In some statistical applications (and probably many others) we sometimes have to evaluate sum(log.(x)) for some large vector x. The obvious improvement to this is sum(log, x), but this still requires computing log for each element of an array, which can be expensive.
Playing around with this a bit, I came up with this:
const logtwo = log(2.0)
function sumlog(x::AbstractArray{T}) where {T}
sig = one(T)
ex = zero(Int64)
for xj in x
if sig > one(T)
sig *= 0.5 * significand(xj)
ex += exponent(xj) + 1 # make up the missing factor of 2 here
else
sig *= significand(xj)
ex += exponent(xj)
end
end
sig + logtwo * ex
end
This comes from two ideas:
x == ldexp(significand(x), exponent(x)), and
Keeping the product balanced around one, to avoid underflow and overflow.
But I often see this off-by-one error, and I’m not sure where it comes from.
Also, I’m guessing the sig > one(T) in the loop might be slowing things down, so maybe this could be faster still? We do need to have something to offset the significand, since it’s always in [1,2) and will otherwise overflow with a long enough vector.
This isn’t a critical thing, but speeding this up could be really nice.
Oh, that’s good! And we even have a lower bound on the number of iterations before we really need to check. So we can let it spin for a while with no branching, then check once and make a bigger correction. Yeah, I like that.
Of course, I thought that might be something obvious.
Thanks to you both! I’ll make some adjustments and post the result here soon.
julia> function sumlog(x::AbstractArray{T}) where {T}
sig = one(T)
ex = zero(exponent(one(T)))
bound = floatmax(T) / 2
for xj in x
sig *= significand(xj)
ex += exponent(xj)
if sig > bound
(a, b) = (significand(sig), exponent(sig))
sig = a
ex += b
end
end
log(sig) + logtwo * ex
end
sumlog
julia> x = 10 * rand(100);
julia> @btime sumlog($x)
127.330 ns (0 allocations: 0 bytes)
129.854
julia> @btime sum(log, $x)
680.462 ns (0 allocations: 0 bytes)
129.854
julia> sumlog(x) - sum(log ∘ big, x)
2.83327e-15
Oh, but 100 iterations isn’t ever enough to overflow, so we should check for larger arrays:
This looks great. Are there downsides to making this the default? Minimally just sum(::typeof(log), x::Array{Union{Float32, Float64}}), although perhaps some mapreduce(f, log, x) could too.
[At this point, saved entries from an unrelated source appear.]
-- ==== Sys2Proof/Laws/State.lean ====
section
/-! SUPPORT. What each update of a table leaves of every other field of the state, and what reading it gives. -/

namespace Sys2Proof.Machine

variable (s : State)

/-! ### setCtx -/

@[simp] theorem setCtx_agenda (c : Nat) (x : Ctx) : (setCtx s c x).agenda = s.agenda := rfl
@[simp] theorem setCtx_turns (c : Nat) (x : Ctx) : (setCtx s c x).turns = s.turns := rfl
@[simp] theorem setCtx_cur (c : Nat) (x : Ctx) : (setCtx s c x).cur = s.cur := rfl
@[simp] theorem setCtx_free (c : Nat) (x : Ctx) : (setCtx s c x).free = s.free := rfl
@[simp] theorem setCtx_cycle (c : Nat) (x : Ctx) : (setCtx s c x).cycle = s.cycle := rfl
@[simp] theorem setCtx_clockStopped (c : Nat) (x : Ctx) : (setCtx s c x).clockStopped = s.clockStopped := rfl
@[simp] theorem setCtx_device (c : Nat) (x : Ctx) : (setCtx s c x).device = s.device := rfl
@[simp] theorem setCtx_mem (c : Nat) (x : Ctx) : (setCtx s c x).mem = s.mem := rfl
@[simp] theorem setCtx_poisoned (c : Nat) (x : Ctx) : (setCtx s c x).poisoned = s.poisoned := rfl
@[simp] theorem setCtx_stamps (c : Nat) (x : Ctx) : (setCtx s c x).stamps = s.stamps := rfl
@[simp] theorem setCtx_root (c : Nat) (x : Ctx) : (setCtx s c x).root = s.root := rfl
@[simp] theorem setCtx_ruleBase (c : Nat) (x : Ctx) : (setCtx s c x).ruleBase = s.ruleBase := rfl
@[simp] theorem setCtx_ruleLog (c : Nat) (x : Ctx) : (setCtx s c x).ruleLog = s.ruleLog := rfl
@[simp] theorem setCtx_batchRegs (c : Nat) (x : Ctx) : (setCtx s c x).batchRegs = s.batchRegs := rfl
@[simp] theorem setCtx_batchOwners (c : Nat) (x : Ctx) : (setCtx s c x).batchOwners = s.batchOwners := rfl
@[simp] theorem setCtx_batches (c : Nat) (x : Ctx) : (setCtx s c x).batches = s.batches := rfl
@[simp] theorem setCtx_quarantine (c : Nat) (x : Ctx) : (setCtx s c x).quarantine = s.quarantine := rfl
@[simp] theorem setCtx_tokens (c : Nat) (x : Ctx) : (setCtx s c x).tokens = s.tokens := rfl
@[simp] theorem setCtx_accounts (c : Nat) (x : Ctx) : (setCtx s c x).accounts = s.accounts := rfl
@[simp] theorem setCtx_cellHeaps (c : Nat) (x : Ctx) : (setCtx s c x).cellHeaps = s.cellHeaps := rfl
@[simp] theorem setCtx_wireHeaps (c : Nat) (x : Ctx) : (setCtx s c x).wireHeaps = s.wireHeaps := rfl
@[simp] theorem setCtx_cells (c : Nat) (x : Ctx) : (setCtx s c x).cells = s.cells := rfl
@[simp] theorem setCtx_wires (c : Nat) (x : Ctx) : (setCtx s c x).wires = s.wires := rfl
@[simp] theorem setCtx_cores (c : Nat) (x : Ctx) : (setCtx s c x).cores = s.cores := rfl
@[simp] theorem setCtx_clusters (c : Nat) (x : Ctx) : (setCtx s c x).clusters = s.clusters := rfl
@[simp] theorem setCtx_dies (c : Nat) (x : Ctx) : (setCtx s c x).dies = s.dies := rfl
@[simp] theorem setCtx_slices (c : Nat) (x : Ctx) : (setCtx s c x).slices = s.slices := rfl
@[simp] theorem setCtx_nextId (c : Nat) (x : Ctx) : (setCtx s c x).nextId = s.nextId := rfl
@[simp] theorem setCtx_flights (c : Nat) (x : Ctx) : (setCtx s c x).flights = s.flights := rfl
@[simp] theorem setCtx_messages (c : Nat) (x : Ctx) : (setCtx s c x).messages = s.messages := rfl
@[simp] theorem setCtx_graphs (c : Nat) (x : Ctx) : (setCtx s c x).graphs = s.graphs := rfl
@[simp] theorem setCtx_gangs (c : Nat) (x : Ctx) : (setCtx s c x).gangs = s.gangs := rfl
@[simp] theorem setCtx_groups (c : Nat) (x : Ctx) : (setCtx s c x).groups = s.groups := rfl
@[simp] theorem setCtx_releases (c : Nat) (x : Ctx) : (setCtx s c x).releases = s.releases := rfl
@[simp] theorem setCtx_admission (c : Nat) (x : Ctx) : (setCtx s c x).admission = s.admission := rfl
@[simp] theorem setCtx_pools (c : Nat) (x : Ctx) : (setCtx s c x).pools = s.pools := rfl
@[simp] theorem setCtx_host (c : Nat) (x : Ctx) : (setCtx s c x).host = s.host := rfl
@[simp] theorem setCtx_startRecord (c : Nat) (x : Ctx) : (setCtx s c x).startRecord = s.startRecord := rfl
@[simp] theorem setCtx_startHeader (c : Nat) (x : Ctx) : (setCtx s c x).startHeader = s.startHeader := rfl
@[simp] theorem setCtx_firmwareSlot (c : Nat) (x : Ctx) : (setCtx s c x).firmwareSlot = s.firmwareSlot := rfl
@[simp] theorem setCtx_firmware (c : Nat) (x : Ctx) : (setCtx s c x).firmware = s.firmware := rfl
@[simp] theorem setCtx_stagedImage (c : Nat) (x : Ctx) : (setCtx s c x).stagedImage = s.stagedImage := rfl
@[simp] theorem setCtx_attestLeaf (c : Nat) (x : Ctx) : (setCtx s c x).attestLeaf = s.attestLeaf := rfl
@[simp] theorem setCtx_powerLimit (c : Nat) (x : Ctx) : (setCtx s c x).powerLimit = s.powerLimit := rfl
@[simp] theorem setCtx_statStopped (c : Nat) (x : Ctx) : (setCtx s c x).statStopped = s.statStopped := rfl
@[simp] theorem setCtx_statHostdrop (c : Nat) (x : Ctx) : (setCtx s c x).statHostdrop = s.statHostdrop := rfl
@[simp] theorem setCtx_statThermal (c : Nat) (x : Ctx) : (setCtx s c x).statThermal = s.statThermal := rfl
@[simp] theorem setCtx_statPoison (c : Nat) (x : Ctx) : (setCtx s c x).statPoison = s.statPoison := rfl
@[simp] theorem setCtx_cxlSizes (c : Nat) (x : Ctx) : (setCtx s c x).cxlSizes = s.cxlSizes := rfl
@[simp] theorem setCtx_cxlDown (c : Nat) (x : Ctx) : (setCtx s c x).cxlDown = s.cxlDown := rfl
@[simp] theorem setCtx_portsUp (c : Nat) (x : Ctx) : (setCtx s c x).portsUp = s.portsUp := rfl
@[simp] theorem setCtx_routes (c : Nat) (x : Ctx) : (setCtx s c x).routes = s.routes := rfl
@[simp] theorem setCtx_peersStopped (c : Nat) (x : Ctx) : (setCtx s c x).peersStopped = s.peersStopped := rfl
@[simp] theorem setCtx_peersLost (c : Nat) (x : Ctx) : (setCtx s c x).peersLost = s.peersLost := rfl
@[simp] theorem setCtx_peerSeen (c : Nat) (x : Ctx) : (setCtx s c x).peerSeen = s.peerSeen := rfl
@[simp] theorem setCtx_hostOnline (c : Nat) (x : Ctx) : (setCtx s c x).hostOnline = s.hostOnline := rfl
@[simp] theorem setCtx_startHalted (c : Nat) (x : Ctx) : (setCtx s c x).startHalted = s.startHalted := rfl
@[simp] theorem setCtx_answers (c : Nat) (x : Ctx) : (setCtx s c x).answers = s.answers := rfl
@[simp] theorem setCtx_claimed (c : Nat) (x : Ctx) : (setCtx s c x).claimed = s.claimed := rfl
@[simp] theorem setCtx_reclaimed (c : Nat) (x : Ctx) : (setCtx s c x).reclaimed = s.reclaimed := rfl
@[simp] theorem setCtx_lastRecords (c : Nat) (x : Ctx) : (setCtx s c x).lastRecords = s.lastRecords := rfl
@[simp] theorem setCtx_noticeAt (c : Nat) (x : Ctx) : (setCtx s c x).noticeAt = s.noticeAt := rfl
@[simp] theorem setCtx_notices (c : Nat) (x : Ctx) : (setCtx s c x).notices = s.notices := rfl
@[simp] theorem setCtx_stoppedAll (c : Nat) (x : Ctx) : (setCtx s c x).stoppedAll = s.stoppedAll := rfl
@[simp] theorem setCtx_draining (c : Nat) (x : Ctx) : (setCtx s c x).draining = s.draining := rfl
@[simp] theorem setCtx_fuseKey (c : Nat) (x : Ctx) : (setCtx s c x).fuseKey = s.fuseKey := rfl
@[simp] theorem setCtx_minVersion (c : Nat) (x : Ctx) : (setCtx s c x).minVersion = s.minVersion := rfl

/-! ### modCtx -/

@[simp] theorem modCtx_agenda (c : Nat) (f : Ctx → Ctx) : (modCtx s c f).agenda = s.agenda := rfl
@[simp] theorem modCtx_turns (c : Nat) (f : Ctx → Ctx) : (modCtx s c f).turns = s.turns := rfl
@[simp] theorem modCtx_cur (c : Nat) (f : Ctx → Ctx) : (modCtx s c f).cur = s.cur := rfl
@[simp] theorem modCtx_free (c : Nat) (f : Ctx → Ctx) : (modCtx s c f).free = s.free := rfl
@[simp] theorem modCtx_cycle (c : Nat) (f : Ctx → Ctx) : (modCtx s c f).cycle = s.cycle := rfl
@[simp] theorem modCtx_clockStopped (c : Nat) (f : Ctx → Ctx) : (modCtx s c f).clockStopped = s.clockStopped := rfl
@[simp] theorem modCtx_device (c : Nat) (f : Ctx → Ctx) : (modCtx s c f).device = s.device := rfl
@[simp] theorem modCtx_mem (c : Nat) (f : Ctx → Ctx) : (modCtx s c f).mem = s.mem := rfl
@[simp] theorem modCtx_poisoned (c : Nat) (f : Ctx → Ctx) : (modCtx s c f).poisoned = s.poisoned := rfl
@[simp] theorem modCtx_stamps (c : Nat) (f : Ctx → Ctx) : (modCtx s c f).stamps = s.stamps := rfl
@[simp] theorem modCtx_root (c : Nat) (f : Ctx → Ctx) : (modCtx s c f).root = s.root := rfl
@[simp] theorem modCtx_ruleBase (c : Nat) (f : Ctx → Ctx) : (modCtx s c f).ruleBase = s.ruleBase := rfl
@[simp] theorem modCtx_ruleLog (c : Nat) (f : Ctx → Ctx) : (modCtx s c f).ruleLog = s.ruleLog := rfl
@[simp] theorem modCtx_batchRegs (c : Nat) (f : Ctx → Ctx) : (modCtx s c f).batchRegs = s.batchRegs := rfl
@[simp] theorem modCtx_batchOwners (c : Nat) (f : Ctx → Ctx) : (modCtx s c f).batchOwners = s.batchOwners := rfl
@[simp] theorem modCtx_batches (c : Nat) (f : Ctx → Ctx) : (modCtx s c f).batches = s.batches := rfl
@[simp] theorem modCtx_quarantine (c : Nat) (f : Ctx → Ctx) : (modCtx s c f).quarantine = s.quarantine := rfl
@[simp] theorem modCtx_tokens (c : Nat) (f : Ctx → Ctx) : (modCtx s c f).tokens = s.tokens := rfl
@[simp] theorem modCtx_accounts (c : Nat) (f : Ctx → Ctx) : (modCtx s c f).accounts = s.accounts := rfl
@[simp] theorem modCtx_cellHeaps (c : Nat) (f : Ctx → Ctx) : (modCtx s c f).cellHeaps = s.cellHeaps := rfl
@[simp] theorem modCtx_wireHeaps (c : Nat) (f : Ctx → Ctx) : (modCtx s c f).wireHeaps = s.wireHeaps := rfl
@[simp] theorem modCtx_cells (c : Nat) (f : Ctx → Ctx) : (modCtx s c f).cells = s.cells := rfl
@[simp] theorem modCtx_wires (c : Nat) (f : Ctx → Ctx) : (modCtx s c f).wires = s.wires := rfl
@[simp] theorem modCtx_cores (c : Nat) (f : Ctx → Ctx) : (modCtx s c f).cores = s.cores := rfl
@[simp] theorem modCtx_clusters (c : Nat) (f : Ctx → Ctx) : (modCtx s c f).clusters = s.clusters := rfl
@[simp] theorem modCtx_dies (c : Nat) (f : Ctx → Ctx) : (modCtx s c f).dies = s.dies := rfl
@[simp] theorem modCtx_slices (c : Nat) (f : Ctx → Ctx) : (modCtx s c f).slices = s.slices := rfl
@[simp] theorem modCtx_nextId (c : Nat) (f : Ctx → Ctx) : (modCtx s c f).nextId = s.nextId := rfl
@[simp] theorem modCtx_flights (c : Nat) (f : Ctx → Ctx) : (modCtx s c f).flights = s.flights := rfl
@[simp] theorem modCtx_messages (c : Nat) (f : Ctx → Ctx) : (modCtx s c f).messages = s.messages := rfl
@[simp] theorem modCtx_graphs (c : Nat) (f : Ctx → Ctx) : (modCtx s c f).graphs = s.graphs := rfl
@[simp] theorem modCtx_gangs (c : Nat) (f : Ctx → Ctx) : (modCtx s c f).gangs = s.gangs := rfl
@[simp] theorem modCtx_groups (c : Nat) (f : Ctx → Ctx) : (modCtx s c f).groups = s.groups := rfl
@[simp] theorem modCtx_releases (c : Nat) (f : Ctx → Ctx) : (modCtx s c f).releases = s.releases := rfl
@[simp] theorem modCtx_admission (c : Nat) (f : Ctx → Ctx) : (modCtx s c f).admission = s.admission := rfl
@[simp] theorem modCtx_pools (c : Nat) (f : Ctx → Ctx) : (modCtx s c f).pools = s.pools := rfl
@[simp] theorem modCtx_host (c : Nat) (f : Ctx → Ctx) : (modCtx s c f).host = s.host := rfl
@[simp] theorem modCtx_startRecord (c : Nat) (f : Ctx → Ctx) : (modCtx s c f).startRecord = s.startRecord := rfl
@[simp] theorem modCtx_startHeader (c : Nat) (f : Ctx → Ctx) : (modCtx s c f).startHeader = s.startHeader := rfl
@[simp] theorem modCtx_firmwareSlot (c : Nat) (f : Ctx → Ctx) : (modCtx s c f).firmwareSlot = s.firmwareSlot := rfl
@[simp] theorem modCtx_firmware (c : Nat) (f : Ctx → Ctx) : (modCtx s c f).firmware = s.firmware := rfl
@[simp] theorem modCtx_stagedImage (c : Nat) (f : Ctx → Ctx) : (modCtx s c f).stagedImage = s.stagedImage := rfl
@[simp] theorem modCtx_attestLeaf (c : Nat) (f : Ctx → Ctx) : (modCtx s c f).attestLeaf = s.attestLeaf := rfl
@[simp] theorem modCtx_powerLimit (c : Nat) (f : Ctx → Ctx) : (modCtx s c f).powerLimit = s.powerLimit := rfl
@[simp] theorem modCtx_statStopped (c : Nat) (f : Ctx → Ctx) : (modCtx s c f).statStopped = s.statStopped := rfl
@[simp] theorem modCtx_statHostdrop (c : Nat) (f : Ctx → Ctx) : (modCtx s c f).statHostdrop = s.statHostdrop := rfl
@[simp] theorem modCtx_statThermal (c : Nat) (f : Ctx → Ctx) : (modCtx s c f).statThermal = s.statThermal := rfl
@[simp] theorem modCtx_statPoison (c : Nat) (f : Ctx → Ctx) : (modCtx s c f).statPoison = s.statPoison := rfl
@[simp] theorem modCtx_cxlSizes (c : Nat) (f : Ctx → Ctx) : (modCtx s c f).cxlSizes = s.cxlSizes := rfl
@[simp] theorem modCtx_cxlDown (c : Nat) (f : Ctx → Ctx) : (modCtx s c f).cxlDown = s.cxlDown := rfl
@[simp] theorem modCtx_portsUp (c : Nat) (f : Ctx → Ctx) : (modCtx s c f).portsUp = s.portsUp := rfl
@[simp] theorem modCtx_routes (c : Nat) (f : Ctx → Ctx) : (modCtx s c f).routes = s.routes := rfl
@[simp] theorem modCtx_peersStopped (c : Nat) (f : Ctx → Ctx) : (modCtx s c f).peersStopped = s.peersStopped := rfl
@[simp] theorem modCtx_peersLost (c : Nat) (f : Ctx → Ctx) : (modCtx s c f).peersLost = s.peersLost := rfl
@[simp] theorem modCtx_peerSeen (c : Nat) (f : Ctx → Ctx) : (modCtx s c f).peerSeen = s.peerSeen := rfl
@[simp] theorem modCtx_hostOnline (c : Nat) (f : Ctx → Ctx) : (modCtx s c f).hostOnline = s.hostOnline := rfl
@[simp] theorem modCtx_startHalted (c : Nat) (f : Ctx → Ctx) : (modCtx s c f).startHalted = s.startHalted := rfl
@[simp] theorem modCtx_answers (c : Nat) (f : Ctx → Ctx) : (modCtx s c f).answers = s.answers := rfl
@[simp] theorem modCtx_claimed (c : Nat) (f : Ctx → Ctx) : (modCtx s c f).claimed = s.claimed := rfl
@[simp] theorem modCtx_reclaimed (c : Nat) (f : Ctx → Ctx) : (modCtx s c f).reclaimed = s.reclaimed := rfl
@[simp] theorem modCtx_lastRecords (c : Nat) (f : Ctx → Ctx) : (modCtx s c f).lastRecords = s.lastRecords := rfl
@[simp] theorem modCtx_noticeAt (c : Nat) (f : Ctx → Ctx) : (modCtx s c f).noticeAt = s.noticeAt := rfl
@[simp] theorem modCtx_notices (c : Nat) (f : Ctx → Ctx) : (modCtx s c f).notices = s.notices := rfl
@[simp] theorem modCtx_stoppedAll (c : Nat) (f : Ctx → Ctx) : (modCtx s c f).stoppedAll = s.stoppedAll := rfl
@[simp] theorem modCtx_draining (c : Nat) (f : Ctx → Ctx) : (modCtx s c f).draining = s.draining := rfl
@[simp] theorem modCtx_fuseKey (c : Nat) (f : Ctx → Ctx) : (modCtx s c f).fuseKey = s.fuseKey := rfl
@[simp] theorem modCtx_minVersion (c : Nat) (f : Ctx → Ctx) : (modCtx s c f).minVersion = s.minVersion := rfl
One potential concern is if some hardware might have very fast log implementation, but could be very slow for branches. As I type that, GPUs come to mind, though I haven’t done enough GPU work to know whether a new method for sum(::typeof(log), ::AbstractArray) would end up being unintentionally used in GPU kernels.
Yes, I presume this won’t work with GPU, although perhaps similar tricks might. I would worry a little bit about introducing dispatch ambiguities, e.g. against sum(f, A::CuArray), but perhaps there’s a nice place in the mapreduce chain to attach this cleanly. Maybe sum(log, A; dims) deserves some thought too.
Seems accurate to me on quick examples. But possibly thinking up awful cases would be worthwhile. For speed as well, since you’ll branch more or less often, and IIRC the speed log also varies with the size of the number.
I think these still aren’t taking the branch often, as it’s much slower with ifelse.
A function could go in a package, but defining Base.sum(::typeof(log), x::Array{Float64}) would be piracy. Since log itself is defined in Base, it doesn’t seem crazy for something like this to be added too.
Agreed, but (correct me if I’m wrong Tyler) I read @tbeason as suggesting logsum could itself go into LogExpFunctions.jl. That seems like a good first step. If it makes it into Base as a specialized sum method that’s even better. LogExpFunctions.logsum could be deprecated at that time, or just redefined to call log(sum, x).
I think with some more cleanup, this is a good candidate to go in Base. If we make it logabsprod it can be a big help to speed up LinearAlgebra.logabsdet:
julia> x = LowerTriangular(randn(1000,1000));
julia> using LinearAlgebra
julia> using BenchmarkTools
julia> @btime logabsdet($x)
8.687 μs (0 allocations: 0 bytes)
(-631.836, -1.0)
julia> d = diag(x);
julia> @btime logabsprod($d)
1.202 μs (0 allocations: 0 bytes)
(-631.836, -1.0)
Currently we require an array, and I don’t know of a way to lazily get a diagonal in Base. But I think it’s clear there are ways to get things connected properly.
I suspect that in most performance-sensitive uses of logabsdet there will be a matrix factorization (or other operation) that will dominate the cost. Otherwise, why construct a matrix at all?
Yeah I guess that’s expected, each diagonal element lives very far away from the previous, so unless your cache lines are very long I guess you’ll miss every time. If you include the timing of extracting d = diag(x) I’d guess the lazy alternative would still be faster.